Brief >>
Lines from the one containing "(R49, R51). -/" through the last line of the data below are to be returned exactly; leave out the rest.

━━━ Task input ━━━

-- ==== Sys2Proof/Word.lean ====
section
/-! DEFINITION. The few word types of the VT430 that the manual treats as bits (R49, R7, R171),
and the byte of its frames (Table 12-5). Every other quantity is a number. -/

namespace Sys2Proof

/-- One byte of a command frame, response, record or peer frame (Table 12-5). -/
abbrev Byte := BitVec 8

/-- A set over the sixteen signals of the signal vector (00 section 4.5), and the match values over it (R7). -/
abbrev Mask := BitVec 16

/-- A phase: the accumulator, the phase offset and the increment, all modulo 2^32 (R49, R51). -/
abbrev Angle := BitVec 32

/-- A set over the ten notification causes of Table 12-4 (R171). -/
abbrev CauseSet := BitVec 10

/-- An absolute time as one number: seconds times 1,000,000 plus microseconds (00 section 4.2). -/
abbrev AbsTime := Nat

end Sys2Proof
end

━━━

Answer space >>
/-- A phase: the accumulator, the phase offset and the increment, all modulo 2^32 (R49, R51). -/
abbrev Angle := BitVec 32

/-- A set over the ten notification causes of Table 12-4 (R171). -/
abbrev CauseSet := BitVec 10

/-- An absolute time as one number: seconds times 1,000,000 plus microseconds (00 section 4.2). -/
abbrev AbsTime := Nat

end Sys2Proof
end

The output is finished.